In the end, the concept of production, packaging, networking, and up-taking of ideas is a well thought out and worthwhile proposal to counterbalance the overwhelming power of the opponents of environmental action. Yet we cannot avoid talking about the elephant in the room. Actually, there are two elephants. One is the monetary power of corporations to set up right-wing think tanks, finance dubious research that camouflages what we are facing under global warming, and the lobbying of politicians, etc.
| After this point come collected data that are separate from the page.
-- ==== Sys2Proof/Laws/PerInstr.lean ====
section
/-! SUPPORT. The rows of spec/opcode_table.json, transcribed, and one lemma per constructor: the word
of an instruction lies in its row, `(w & mask) == match` (30_encoding.md R132). -/

namespace Sys2Proof

-- One theorem after the other: in parallel each would hold a thread and its stack.
set_option Elab.async false

/-- The `mask` column of the opcode table. -/
def Instr.tableMask : Instr → Txn
  | .rdId => 0xFFFFFFFF00000000#64
  | .rdVersion => 0xFFFFFFFF00000000#64
  | .cmdReset => 0xFFFFFFFFFFFFFFFF#64
  | .cmdConfigure => 0xFFFFFFFFFFFFFFFF#64
  | .cmdStart => 0xFFFFFFFFFFFFFFFF#64
  | .cmdStop => 0xFFFFFFFFFFFFFFFF#64
  | .cmdResetCapture => 0xFFFFFFFFFFFFFFFF#64
  | .cmdOutPop => 0xFFFFFFFFFFFFFFFF#64
  | .cmdOutRewind => 0xFFFFFFFFFFFFFFFF#64
  | .cmdReserved _ => 0xFFFFFFFF00000000#64
  | .rdStatus => 0xFFFFFFFF00000000#64
  | .rdErr => 0xFFFFFFFF00000000#64
  | .wrErr _ => 0xFFFFFFFF00000000#64
  | .rdIrqEn => 0xFFFFFFFF00000000#64
  | .wrIrqEn _ => 0xFFFFFFFF00000000#64
  | .rdIrqStatus => 0xFFFFFFFF00000000#64
  | .wrSampleReal _ => 0xFFFFFFFF00000000#64
  | .wrSampleI _ => 0xFFFFFFFF00000000#64
  | .wrSampleQ _ => 0xFFFFFFFF00000000#64
  | .rdClock _ => 0xFFFFFFFB00000000#64
  | .rdCfg _ => 0xFFFFFFC300000000#64
  | .wrCfg _ _ => 0xFFFFFFC300000000#64
  | .rdDbg _ => 0xFFFFFFC300000000#64
  | .rdHistChan => 0xFFFFFFFF00000000#64
  | .wrHistChan _ => 0xFFFFFFFF00000000#64
  | .rdHistIndex => 0xFFFFFFFF00000000#64
  | .wrHistIndex _ => 0xFFFFFFFF00000000#64
  | .rdHistData => 0xFFFFFFFF00000000#64
  | .rdParam _ => 0xFFFFFFF300000000#64
  | .rdTcfg _ _ => 0xFFFFFF8300000000#64
  | .wrTcfg _ _ _ => 0xFFFFFF8300000000#64
  | .rdTstat _ _ => 0xFFFFFF8300000000#64
  | .rdCand _ _ => 0xFFFFFE0300000000#64
  | .rdSs _ _ => 0xFFFFFC0300000000#64
  | .rdAsm _ => 0xFFFFFFE300000000#64
  | .rdOut _ => 0xFFFFFFC300000000#64
  | .rdOutData => 0xFFFFFFFF00000000#64

/-- The `match` column of the opcode table. -/
def Instr.tableMatch : Instr → Txn
  | .rdId => 0x0000000000000000#64
  | .rdVersion => 0x0000000400000000#64
  | .cmdReset => 0x8000000800000001#64
  | .cmdConfigure => 0x8000000800000002#64
  | .cmdStart => 0x8000000800000003#64
  | .cmdStop => 0x8000000800000004#64
  | .cmdResetCapture => 0x8000000800000005#64
  | .cmdOutPop => 0x8000000800000006#64
  | .cmdOutRewind => 0x8000000800000007#64
  | .cmdReserved _ => 0x8000000800000000#64
  | .rdStatus => 0x0000000C00000000#64
  | .rdErr => 0x0000001000000000#64
  | .wrErr _ => 0x8000001000000000#64
  | .rdIrqEn => 0x0000001400000000#64
  | .wrIrqEn _ => 0x8000001400000000#64
  | .rdIrqStatus => 0x0000001800000000#64
  | .wrSampleReal _ => 0x8000002000000000#64
  | .wrSampleI _ => 0x8000002400000000#64
  | .wrSampleQ _ => 0x8000002800000000#64
  | .rdClock _ => 0x0000003000000000#64
  | .rdCfg _ => 0x0000004000000000#64
  | .wrCfg _ _ => 0x8000004000000000#64
  | .rdDbg _ => 0x0000008000000000#64
  | .rdHistChan => 0x000000C000000000#64
  | .wrHistChan _ => 0x800000C000000000#64
  | .rdHistIndex => 0x000000C400000000#64
  | .wrHistIndex _ => 0x800000C400000000#64
  | .rdHistData => 0x000000C800000000#64
  | .rdParam _ => 0x000000E000000000#64
  | .rdTcfg _ _ => 0x0000010000000000#64
  | .wrTcfg _ _ _ => 0x8000010000000000#64
  | .rdTstat _ _ => 0x0000018000000000#64
  | .rdCand _ _ => 0x0000020000000000#64
  | .rdSs _ _ => 0x0000040000000000#64
  | .rdAsm _ => 0x0000080000000000#64
  | .rdOut _ => 0x0000090000000000#64
  | .rdOutData => 0x0000094000000000#64

/-- A mask that leaves DATA out leaves only the upper half of the word. -/
theorem mkTxn_and_upper (write : Bool) (off : BitVec 12) (data : Word) (m : BitVec 32) :
    mkTxn write off data &&& (m ++ 0#32) =
      ((BitVec.ofBool write ++ 0#19 ++ off) &&& m) ++ 0#32 := by
  show ((BitVec.ofBool write ++ 0#19 ++ off) ++ data) &&& (m ++ 0#32) = _
  apply BitVec.eq_of_getLsbD_eq
  intro i hi
  simp only [BitVec.getLsbD_and, BitVec.getLsbD_append]
  by_cases h : i < 32 <;> simp [h]

/-- Family: the encoding of the instruction lies in its row of the opcode table. -/
def Laws.TableRow.Statement (i : Instr) : Prop := encode i &&& i.tableMask = i.tableMatch

namespace Laws.TableRow

theorem rdId : Statement (.rdId) := by
  unfold Statement
  decide

theorem rdVersion : Statement (.rdVersion) := by
  unfold Statement
  decide

theorem cmdReset : Statement (.cmdReset) := by
  unfold Statement
  decide

theorem cmdConfigure : Statement (.cmdConfigure) := by
  unfold Statement
  decide

theorem cmdStart : Statement (.cmdStart) := by
  unfold Statement
  decide

theorem cmdStop : Statement (.cmdStop) := by
  unfold Statement
  decide

theorem cmdResetCapture : Statement (.cmdResetCapture) := by
  unfold Statement
  decide

theorem cmdOutPop : Statement (.cmdOutPop) := by
  unfold Statement
  decide

theorem cmdOutRewind : Statement (.cmdOutRewind) := by
  unfold Statement
  decide

theorem cmdReserved (data : Word) : Statement (.cmdReserved data) := by
  refine (mkTxn_and_upper _ _ _ 0xFFFFFFFF#32).trans ?_
  simp only [Instr.isWrite, Instr.off, Instr.tableMatch]
  decide

theorem rdStatus : Statement (.rdStatus) := by
  unfold Statement
  decide

theorem rdErr : Statement (.rdErr) := by
  unfold Statement
  decide

theorem wrErr (data : Word) : Statement (.wrErr data) := by
  refine (mkTxn_and_upper _ _ _ 0xFFFFFFFF#32).trans ?_
  simp only [Instr.isWrite, Instr.off, Instr.tableMatch]
  decide

theorem rdIrqEn : Statement (.rdIrqEn) := by
  unfold Statement
  decide

theorem wrIrqEn (data : Word) : Statement (.wrIrqEn data) := by
  refine (mkTxn_and_upper _ _ _ 0xFFFFFFFF#32).trans ?_
  simp only [Instr.isWrite, Instr.off, Instr.tableMatch]
  decide

theorem rdIrqStatus : Statement (.rdIrqStatus) := by
  unfold Statement
  decide

theorem wrSampleReal (data : Word) : Statement (.wrSampleReal data) := by
  refine (mkTxn_and_upper _ _ _ 0xFFFFFFFF#32).trans ?_
  simp only [Instr.isWrite, Instr.off, Instr.tableMatch]
  decide

theorem wrSampleI (data : Word) : Statement (.wrSampleI data) := by
  refine (mkTxn_and_upper _ _ _ 0xFFFFFFFF#32).trans ?_
  simp only [Instr.isWrite, Instr.off, Instr.tableMatch]
  decide

theorem wrSampleQ (data : Word) : Statement (.wrSampleQ data) := by
  refine (mkTxn_and_upper _ _ _ 0xFFFFFFFF#32).trans ?_
  simp only [Instr.isWrite, Instr.off, Instr.tableMatch]
  decide

theorem rdClock (k : BitVec 1) : Statement (.rdClock k) := by
  unfold Statement
  revert k
  decide

theorem rdCfg (k : BitVec 4) : Statement (.rdCfg k) := by
  unfold Statement
  revert k
  decide

theorem wrCfg (k : BitVec 4) (data : Word) : Statement (.wrCfg k data) := by
  refine (mkTxn_and_upper _ _ _ 0xFFFFFFC3#32).trans ?_
  simp only [Instr.isWrite, Instr.off, Instr.tableMatch]
  revert k
  decide

theorem rdDbg (k : BitVec 4) : Statement (.rdDbg k) := by
  unfold Statement
  revert k
  decide

theorem rdHistChan : Statement (.rdHistChan) := by
  unfold Statement
  decide

theorem wrHistChan (data : Word) : Statement (.wrHistChan data) := by
  refine (mkTxn_and_upper _ _ _ 0xFFFFFFFF#32).trans ?_
  simp only [Instr.isWrite, Instr.off, Instr.tableMatch]
  decide

theorem rdHistIndex : Statement (.rdHistIndex) := by
  unfold Statement
  decide

theorem wrHistIndex (data : Word) : Statement (.wrHistIndex data) := by
  refine (mkTxn_and_upper _ _ _ 0xFFFFFFFF#32).trans ?_
  simp only [Instr.isWrite, Instr.off, Instr.tableMatch]
  decide

theorem rdHistData : Statement (.rdHistData) := by
  unfold Statement
  decide

theorem rdParam (k : BitVec 2) : Statement (.rdParam k) := by
  unfold Statement
  revert k
  decide

theorem rdTcfg (x : BitVec 2) (k : BitVec 3) : Statement (.rdTcfg x k) := by
  unfold Statement
  revert x k
  decide

theorem wrTcfg (x : BitVec 2) (k : BitVec 3) (data : Word) : Statement (.wrTcfg x k data) := by
  refine (mkTxn_and_upper _ _ _ 0xFFFFFF83#32).trans ?_
  simp only [Instr.isWrite, Instr.off, Instr.tableMatch]
  revert x k
  decide

theorem rdTstat (x : BitVec 2) (k : BitVec 3) : Statement (.rdTstat x k) := by
  unfold Statement
  revert x k
  decide

theorem rdCand (c : BitVec 4) (k : BitVec 3) : Statement (.rdCand c k) := by
  unfold Statement
  revert c k
  decide

theorem rdSs (c : BitVec 4) (k : BitVec 4) : Statement (.rdSs c k) := by
  unfold Statement
  revert c k
  decide

theorem rdAsm (k : BitVec 3) : Statement (.rdAsm k) := by
  unfold Statement
  revert k
  decide

theorem rdOut (k : BitVec 4) : Statement (.rdOut k) := by
  unfold Statement
  revert k
  decide

theorem rdOutData : Statement (.rdOutData) := by
  unfold Statement
  decide

end Laws.TableRow

end Sys2Proof
end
The second elephant is the dominance of the global corporate mass media. Just like Shell and BP, etc. these are corporations themselves. What both – resource corporations and media corporations – have in common is the profit motive often camouflaged as shareholder value. As a consequence, the dominance of corporate media and their power to shape public discourse, it is easier to imagine an end to the world than an end to capitalism. Set against this is the idea that a well-thought-out communications guide assists us in going beyond re-arranging the deckchairs on the Titanic. If we fail to achieve this, our common future may very well be The Uninhabitable Earth.